Source: [hyvideo/modules/models.py:130-185]().

## Diffusion Pipeline and Scheduler

The pipeline is a thin wrapper around Diffusers' `DiffusionPipeline`, with the offload sequence declared as `"text_encoder->text_encoder_2->transformer->vae"` and the transformer explicitly excluded from CPU offload (`_exclude_from_cpu_offload = ["transformer"]`). Optional components include `text_encoder_2` (the LLM is optional in this construction). The pipeline accepts prompts, negative prompts, latent noise, guidance scale, and an `embedded_guidance_scale` that is forwarded into the denoising loop.

Source: [hyvideo/diffusion/pipelines/pipeline_hunyuan_video.py:18-65](), [hyvideo/diffusion/pipelines/pipeline_hunyuan_video.py:80-120]().

The scheduler is a custom flow-matching discrete implementation living in [hyvideo/diffusion/schedulers/scheduling_flow_match_discrete.py](https://github.com/Tencent-Hunyuan/HunyuanVideo/blob/main/hyvideo/diffusion/schedulers/scheduling_flow_match_discrete.py). In `step()`, the previous sample is computed as `prev_sample = sample + model_output.to(torch.float32) * dt` where `dt = sigmas[i+1] - sigmas[i]`, with the sample being upcast to float32 to avoid precision loss. Only the `"euler"` solver is supported; any other solver raises `ValueError`. Integer timestep inputs are explicitly rejected with a clear error message.
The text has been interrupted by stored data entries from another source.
-- ==== Sys2Proof/Tests/Slice0.lean ====
section
/-!
SUPPORT. The model's own tests. Expected results come from the spec's worked examples and rules, which each
comment names. The `witness_…` theorems give, for each statement with hypotheses, a station and operands that
meet them, clause by clause.
-/

namespace Sys2Proof.Tests

open Sys2Proof Sys2Proof.Machine

/-! ### Small stations -/

/-- A setup record: 10 lockers, of which 9 and 10 are LARGE, and 6 cabins. -/
def setup : Setup :=
  { lockerCount := 10, largeCount := 2, dayCode := 212, sessionLimit := 120, doorWait := 15, pullTime := 60,
    holdDuty := 30, filterInterval := 4, cabinCount := 6, cabinLimit := 20, grace := 60, vacateTime := 10,
    walkPenalty := 60, margin := 30, initialDwell := 240 }

/-- Every door CLOSED, every bolt RETRACTED, every latch UNLATCHED, every pad absent. -/
def closed : Levels := { door := BitVec.allOnes 60, bolt := 0, latch := 0, pad := 0 }

def locker (n : Nat) (state : LockerState) (purpose : Option Purpose) (back : Option LockerState) : Locker :=
  { number := n, size := if n = 9 ∨ n = 10 then .large else .standard, state, wear := 88, purpose,
    returnState := back, forced := false, grantWait := none, doorWait := none, boltWait := none }

/-- SOLO parties 3 to 8 hold lockers 3 to 8. -/
def holding (n : Nat) : Holding :=
  { locker := n, party := ⟨.solo, BitVec.ofNat 24 n⟩, serial := BitVec.ofNat 24 n, start := 300, openings := 0,
    overstay := false, double := false, unannounced := false, recovered := false, forced := false }

def claim (n : Nat) (state : ClaimState) (frame : Option Nat) : Claim :=
  { party := ⟨.solo, BitVec.ofNat 24 n⟩, serial := BitVec.ofNat 24 n, locker := n, state, queueTime := 1000,
    insist := false, joined := 0, frame }

def cabin (n : Nat) (state : CabinState) : Cabin :=
  { number := n, state, latchPosition := .unlatched, latchTarget := none, presence := .clear, occupant := none,
    occupancy := 900, clearMoment := none, reservedFor := none, overstay := false, latchMoving := false,
    graceAt := none, admitAt := none, vacateAt := none, seconds := 0, unsettled := false }

def request (output : Nat) (purpose : DrivePurpose) (phase : DrivePhase) : DriveRequest :=
  { output, purpose, attempt := 1, phase }

def frame (id : Nat) (kind : Kind) (role : Role) (content : List Byte) : TxFrame :=
  { id, kind, content, owner := .claimUnit, role, queueTime := 1000, attempts := 0, onLine := false,
    withdrawn := false }

def entry (n : Nat) (state : EntryState) : QueueEntry :=
  { serial := BitVec.ofNat 24 n, party := ⟨.solo, BitVec.ofNat 24 n⟩, joined := 990, state, graceEnd := none,
    seconds := 10 }

def neighbour (station zone std wait queue : Nat) : Neighbour :=
  { station, zone, freeStandard := std, freeLarge := 1, queue, wait, mode := .run, driveHold := false,
    heardAt := 1000, aged := false, heard := true }

/-- A station in RUN at 1 000 ms: a locker and a cabin in each of their states, with nothing in flight. -/
def bank : Station :=
  { Station.reset with
    now := 1000
    lockers :=
      { Station.reset.lockers with
        minute := 421
        lockers :=
          [locker 1 .free none none, locker 2 .claiming none none,
           locker 3 .unbolting (some .first) (some .free), locker 4 .unbolted (some .retrieve) (some .locked),
           locker 5 .opened none none, locker 6 .locked none none, locker 7 .unsecured none none,
           locker 8 .jammed (some .retrieve) (some .locked), locker 9 .orphan none none,
           locker 10 .outOfService none none]
        holdings := [3, 4, 5, 6, 7, 8].map holding }
    claims.claims := [claim 2 .queued none]
    cabins :=
      { Station.reset.cabins with
        clock := 1000
        dwell := 260
        cabins :=
          [{ cabin 1 .occupied with occupant := some 101 },
           { cabin 2 .reserved with reservedFor := some 102, graceAt := some 60000, latchTarget := some .latched,
                                    latchMoving := true },
           { cabin 3 .admitting with reservedFor := some 103, admitAt := some 30000,
                                     latchTarget := some .unlatched },
           { cabin 4 .occupied with vacateAt := some 1000, clearMoment := some 990 },
           cabin 5 .outOfService, cabin 6 .fault]
        queue := [entry 102 (.reserved 2), entry 103 (.reserved 3), entry 104 .waiting] }
    drive.queue :=
      [request 2 (.bolt .first) (.pull 1 1060), request 3 (.bolt .retrieve) .hold,
       request 61 (.latch .latched) (.pull 2 1060)]
    scan :=
      { Station.reset.scan with
        switches := closed, history := [closed, closed, closed, closed], level := closed, loaded := true,
        sampleDue := 1004 }
    link.queue := []
    orders :=
      { Station.reset.orders with setup, lockersLockClosed := true, cabinsLockClosed := true }
    restart :=
      { Station.reset.restart with
        mode := .run, station := 4, zone := 2, strapPins := 4, holdDown := false, driveSupply := .high } }

/-- A station whose holdings are UNANNOUNCED; the walk stands at locker 5, and the claim of locker 3 is announced. -/
def walking : Station :=
  { bank with
    lockers.holdings := bank.lockers.holdings.map fun h => { h with unannounced := true }
    claims.announcements := [⟨3, 7⟩]
    claims.walk := some 5 }

/-- A station with a frame 7 on the line, thrice spoiled, between two that wait, and a count of successive losses. -/
def spoiling (kind : Kind) (role : Role) (losses : Nat) : Station :=
  { walking with
    link.queue :=
      [frame 1 .held .plain []] ++ { frame 7 kind role [] with onLine := true, attempts := 3 } ::
        [frame 12 .tally .plain []]
    link.losses := losses
    claims.announcements := [⟨6, 7⟩]
    orders.restartWait := if kind = .report then some ⟨7, 1500⟩ else none }

/-- A state with no command waiting. -/
def at' (s : Station) : State := { pending := [], station := s }

/-- The station that a command leaves. -/
def after (c : Instr) (s : Station) : Station :=
  match exec c (at' s) with
  | .next t => t.station
  | _ => s

/-- A tap by a SOLO band. -/
def tap (n : Nat) (size : Size) : Tap :=
  { serial := BitVec.ofNat 24 n, family := 0, party := ⟨.solo, BitVec.ofNat 24 n⟩, size, time := 1000 }

/-- An order from console 1 to every station. -/
def order (params : List Byte) : OrderFrame := { sender := 28, target := 0, params }
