-- ==== Sys2Proof/Machine/Step.lean ====
section
/-! DEFINITION. One step of the machine (40_loop.md R100, R108). -/

namespace Sys2Proof.Machine

/-- One transition of R100. RUNNING: fetch, decode and execute one instruction, or raise the error the fetch meets (R108).
Any other state: a start the host asks for, or no step. -/
def step (s : State) : Host.Outcome State Fault Refusal :=
  match s.status with
  | .running =>
    match s.fetch with
    | .ok i => exec i s
    | .error e => raise (decodeErrorKind e) s
  | .idle => s.stopped
  | .halted => s.stopped
  | .error _ => s.stopped
  | .refused => s.stopped

/-- `s` running, with an instruction of spec/opcode_table.json at its `ip`: the nine bytes of the table word, and a buffer
long enough for them. It stands for the host's load and start of a program (log entry 13). -/
def State.withFetchWord (s : State) (nbits w : Nat) : State :=
  { s with
    status := .running
    prog :=
      { len := if s.prog.len.toNat < s.ip.toNat + maxLength then s.ip + BitVec.ofNat 64 maxLength else s.prog.len
        cells := Memory.writeBytes s.prog.cells s.ip.toNat (tableBytes nbits w) } }

end Sys2Proof.Machine
end

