/-- Two numbers in one step lie on the same side of every multiple of the step. -/
theorem InStep.same_side (hd : 0 < d) (hX : InStep n d X) (hY : InStep n d Y) (j : Int) :
    (X < j * d ∧ Y < j * d) ∨ (j * d < X ∧ j * d < Y) := by
  by_cases hj : j ≤ n
  · exact .inr ⟨hX.mul_lt hd hj, hY.mul_lt hd hj⟩
  · exact .inl ⟨not_le.1 fun h => hj ((hX.mul_le_iff hd j).1 h), not_le.1 fun h => hj ((hY.mul_le_iff hd j).1 h)⟩

/-- Numbers on the same side of the middle of two candidates are nearer to the same one. -/
theorem nearer_of_same_side {r c : ℝ} (hne : r ≠ c) (h : |r - Y| ≤ |c - Y|)
    (hside : (X < (r + c) / 2 ∧ Y < (r + c) / 2) ∨ ((r + c) / 2 < X ∧ (r + c) / 2 < Y)) : |r - X| < |c - X| := by
  have hY : (r - c) * (r + c - 2 * Y) ≤ 0 := by linarith [sq_le_sq.2 h]
  suffices hX : (r - c) * (r + c - 2 * X) < 0 from sq_lt_sq.1 (by linarith)
  rcases lt_or_gt_of_ne hne with hlt | hgt <;> rcases hside with ⟨h1, h2⟩ | ⟨h1, h2⟩
  · exact mul_neg_of_neg_of_pos (by linarith) (by linarith)
  · exact absurd hY (not_le.2 (mul_pos_of_neg_of_neg (by linarith) (by linarith)))
  · exact absurd hY (not_le.2 (mul_pos (by linarith) (by linarith)))
  · exact mul_neg_of_pos_of_neg (by linarith) (by linarith)

/-! ### Candidates as multiples of the step -/

/-- A size of at least 2^(53 + k) is a multiple of 2^k. -/
theorem units_multiple {k : Nat} (h : 2 ^ (53 + k) ≤ units m) : ∃ j, units m = j * 2 ^ k := by
  have hk : k < scale m := by
    by_contra hc
    have hlt : units m < 2 ^ 53 * 2 ^ k :=
      Nat.lt_of_lt_of_le (Nat.mul_lt_mul_of_pos_right (significand_lt m) (Nat.two_pow_pos _))
        (Nat.mul_le_mul_left _ (Nat.pow_le_pow_right Nat.two_pos (not_lt.1 hc)))
    rw [pow_add] at h
    omega
  refine ⟨significand m * 2 ^ (scale m - k), ?_⟩
  rw [units, Nat.mul_assoc, ← pow_add, Nat.sub_add_cancel hk.le]

theorem value_multiple {k : Nat} {c : Word} (h : (2 : Int) ^ (53 + k) ≤ value c) : ∃ j : Int, value c = j * 2 ^ k := by
  have hsign : sign c = false := (value_pos.1 (lt_of_lt_of_le (by positivity) h)).1
  rw [value_of_not_sign hsign] at h ⊢
  obtain ⟨j, hj⟩ := units_multiple (m := mag c) (k := k) (by exact_mod_cast h)
  exact ⟨j, by rw [hj]; push_cast; rfl⟩

/-- Every power of two in the range of normal numbers has a pattern. -/
theorem exists_value_two_pow {k : Nat} (hk : k ≤ 2000) : ∃ c, isFinite c = true ∧ value c = 2 ^ (54 + k) := by
  have hfin : (k + 2) * 2 ^ 52 + 2 ^ 52 < infMag := by
    rw [infMag]
    omega
  have hlt : (k + 2) * 2 ^ 52 + 2 ^ 52 < 2 ^ 63 := hfin.trans (by decide)
  refine ⟨pack false ((k + 2) * 2 ^ 52 + 2 ^ 52), ?_, ?_⟩
  · rw [isFinite_iff, mag_pack _ hlt]
    exact hfin
  · rw [value_of_not_sign (sign_pack _ hlt), mag_pack _ hlt, units_of_parts _ _ (by decide) (.inr (Nat.le_refl _)),
      ← pow_add, show 52 + (k + 2) = 54 + k by omega]
    push_cast
    rfl

/-! ### Rounding what lies in a step -/

/-- No finite pattern is nearer to `X` units, and one that is as near and differs leaves `r` even: the middle clause of
`RoundsTo`, in units. -/
def NearestUnits (X : ℝ) (r : Word) : Prop :=
  ∀ c, isFinite c = true → |(value r : ℝ) - X| ≤ |(value c : ℝ) - X| ∧
    (|(value r : ℝ) - X| = |(value c : ℝ) - X| → toRat c = toRat r ∨ r.toNat % 2 = 0)

theorem distance_units (c : Word) (X : ℝ) : |(toRat c : ℝ) - X / 2 ^ 1074| = |(value c : ℝ) - X| / 2 ^ 1074 := by
  have hU : (0 : ℝ) < 2 ^ 1074 := by positivity
  rw [toRat_eq_value, ← sub_div, abs_div, abs_of_pos hU]

theorem nearestUnits_iff {X : ℝ} {r : Word} :
    (∀ c, isFinite c = true → |(toRat r : ℝ) - X / 2 ^ 1074| ≤ |(toRat c : ℝ) - X / 2 ^ 1074| ∧
      (|(toRat r : ℝ) - X / 2 ^ 1074| = |(toRat c : ℝ) - X / 2 ^ 1074| → toRat c = toRat r ∨ r.toNat % 2 = 0)) ↔
      NearestUnits X r := by
  have hU : (0 : ℝ) < 2 ^ 1074 := by positivity
  simp only [NearestUnits, distance_units, div_le_div_iff_of_pos_right hU, div_left_inj' hU.ne']

/-- A number of units in the same step has the same nearest pattern: the middles between candidates from 2^(54 + k) on are
multiples of the step, and smaller candidates are further away than 2^(54 + k). -/
theorem NearestUnits.of_inStep {k : Nat} {r : Word} (hn : 2 ^ 54 ≤ n) (hk : k ≤ 2000) (hX : InStep n (2 ^ k) X)
    (hY : InStep n (2 ^ k) Y) (h : NearestUnits Y r) : NearestUnits X r := by
  have hd : (0 : ℝ) < 2 ^ k := by positivity
  obtain ⟨p, hpfin, hp⟩ := exists_value_two_pow hk
  have hpn : (value p : ℝ) ≤ n * 2 ^ k := by
    rw [hp, pow_add]
    push_cast
    exact mul_le_mul_of_nonneg_right (by exact_mod_cast hn) hd.le
  have hpow : value p = 2 ^ (53 + (k + 1)) := by
    rw [hp]
    congr 1
    omega
  have hfar : ∀ {Z : ℝ} {c : Word}, InStep n (2 ^ k) Z → value c < value p →
      |(value p : ℝ) - Z| < |(value c : ℝ) - Z| := by
    intro Z c hZ hc
    have hc' : (value c : ℝ) < value p := by exact_mod_cast hc
    rw [abs_of_neg (sub_neg.2 (hpn.trans_lt hZ.1)), abs_of_neg (sub_neg.2 (hc'.trans (hpn.trans_lt hZ.1)))]
    linarith
  have hr : value p ≤ value r := by
    by_contra hc
    exact absurd (h p hpfin).1 (not_le.2 (hfar hY (not_le.1 hc)))
  have hnear : ∀ c, isFinite c = true → value p ≤ value c → value r ≠ value c →
      |(value r : ℝ) - X| < |(value c : ℝ) - X| := by
    intro c hc hpc hne
    obtain ⟨i, hi⟩ := value_multiple (hpow ▸ hr)
    obtain ⟨j, hj⟩ := value_multiple (hpow ▸ hpc)
    have hmid : ((value r : ℝ) + value c) / 2 = ((i + j : Int) : ℝ) * 2 ^ k := by
      rw [hi, hj]
      push_cast
      ring
    refine nearer_of_same_side (by exact_mod_cast hne) (h c hc).1 ?_
    rw [hmid]
    exact hX.same_side hd hY _
  intro c hc
  by_cases hrc : value r = value c
  · rw [hrc]
    exact ⟨le_refl _, fun _ => .inl (by rw [toRat, toRat, hrc])⟩
  · have hlt : |(value r : ℝ) - X| < |(value c : ℝ) - X| := by
      rcases lt_or_ge (value c) (value p) with hcp | hpc
      · by_cases hrp : value r = value p
        · rw [hrp]
          exact hfar hX hcp
        · exact (hnear p hpfin le_rfl hrp).trans (hfar hX hcp)
      · exact hnear c hc hpc hrc
    exact ⟨hlt.le, fun he => absurd he hlt.ne⟩

/-- The overflow threshold of `RoundsTo`, in units, is a multiple of every step. -/
theorem threshold_units {k : Nat} (hk : k ≤ 2000) :
    ((2 : ℝ) ^ 1024 - 2 ^ 970) * 2 ^ 1074 = (((2 ^ 54 - 1) * 2 ^ (2044 - k) : Int) : ℝ) * 2 ^ k := by
  have h1 : (2 : ℝ) ^ 1024 = 2 ^ 54 * 2 ^ 970 := by rw [← pow_add]
  have h2 : (2 : ℝ) ^ 970 * 2 ^ 1074 = 2 ^ (2044 - k) * 2 ^ k := by
    rw [← pow_add, ← pow_add]
    congr 1
    omega
  rw [h1]
  generalize (2 : ℝ) ^ 970 = A at *
  generalize (2 : ℝ) ^ 1074 = B at *
  push_cast
  linear_combination (2 ^ 54 - 1) * h2

/-- Two numbers of units in the same step round to the same pattern. -/
theorem RoundsTo.of_inStep {k : Nat} {r : Word} (hn : 2 ^ 54 ≤ n) (hk : k ≤ 2000) (hX : InStep n (2 ^ k) X)
    (hY : InStep n (2 ^ k) Y) (h : RoundsTo (Y / 2 ^ 1074) r) : RoundsTo (X / 2 ^ 1074) r := by
  have hd : (0 : ℝ) < 2 ^ k := by positivity
  have hU : (0 : ℝ) < 2 ^ 1074 := by positivity
  have hpos : ∀ {Z : ℝ}, InStep n (2 ^ k) Z → 0 < Z / 2 ^ 1074 := fun hZ =>
    div_pos ((by positivity : (0 : ℝ) ≤ n * 2 ^ k).trans_lt hZ.1) hU
  have hover : ∀ {Z : ℝ}, InStep n (2 ^ k) Z →
      ((2 : ℝ) ^ 1024 - 2 ^ 970 ≤ |Z / 2 ^ 1074| ↔ ((2 ^ 54 - 1) * 2 ^ (2044 - k) : Int) ≤ n) := fun hZ => by
    rw [abs_of_pos (hpos hZ), le_div_iff₀ hU, threshold_units hk, hZ.mul_le_iff hd]
  obtain ⟨hnan, hinf, hnear, -, hsign⟩ := h
  refine ⟨hnan, hinf.trans ((hover hY).trans (hover hX).symm), fun hfin => ?_, fun hneg => absurd hneg (hpos hX).not_gt,
    fun _ => hsign (hpos hY)⟩
  exact nearestUnits_iff.2 ((nearestUnits_iff.1 (hnear hfin)).of_inStep hn hk hX hY)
Source: [hyvideo/diffusion/schedulers/scheduling_flow_match_discrete.py:140-185]().

`HunyuanVideoSampler.predict_noise_per_step` and the surrounding `inference_from_validation` / `inference_from_captions` methods wire the pipeline together: they build the text encoders, compute `freqs_cis` (the RoPE cos/sin tables), and call `self.pipeline(...)` with `output_type="pil"`. The argument `data_type="video" if target_video_length > 1 else "image"` lets the same pipeline drive both image and video outputs, which is why some community request threads (e.g. #128, #131, #172, #180, #198) for an image-to-video (I2V) checkpoint are still open — the public release only ships the T2V transformer.

Source: [hyvideo/inference.py:60-160](), [community issues #128, #131, #172, #180, #198](); [hyvideo/config.py:80-140]().

## Supporting Components

### Text Encoders

Two text encoders are wired up in [hyvideo/text_encoder/__init__.py](https://github.com/Tencent-Hunyuan/HunyuanVideo/blob/main/hyvideo/text_encoder/__init__.py). `clipL` uses HuggingFace's `CLIPTextModel`, while `llm` loads a decoder-only language model via `AutoModel`. The LLM's `norm` is aliased to `final_layer_norm` so that downstream code can call `.final_layer_norm(x)` uniformly across encoders. The encoders are always switched to `eval()` mode and frozen (`requires_grad_(False)`). The dual-encoder setup is reflected in `PROMPT_TEMPLATE` constants that include both a generic image description template (`dit-llm-encode`) and a video-aware template (`dit-llm-encode-video`) with corresponding `crop_start` offsets (36 and 95 respectively).

Source: [hyvideo/text_encoder/__init__.py:18-75](), [hyvideo/constants.py:30-60]().

For community users who want to fine-tune, a one-off utility `preprocess_text_encoder_tokenizer_utils.py` extracts the language-model head and tokenizer from a LLaVA checkpoint into a pure text-encoder checkpoint compatible with the `llm` loader above. Combined with the `--use-cpu-offload` and `--load-key module|ema` flags exposed in [hyvideo/config.py](https://github.com/Tencent-Hunyuan/HunyuanVideo/blob/main/hyvideo/config.py), this is the closest the repository currently gets to a fine-tuning pathway — community issue #302 explicitly requests a more complete fine-tuning script.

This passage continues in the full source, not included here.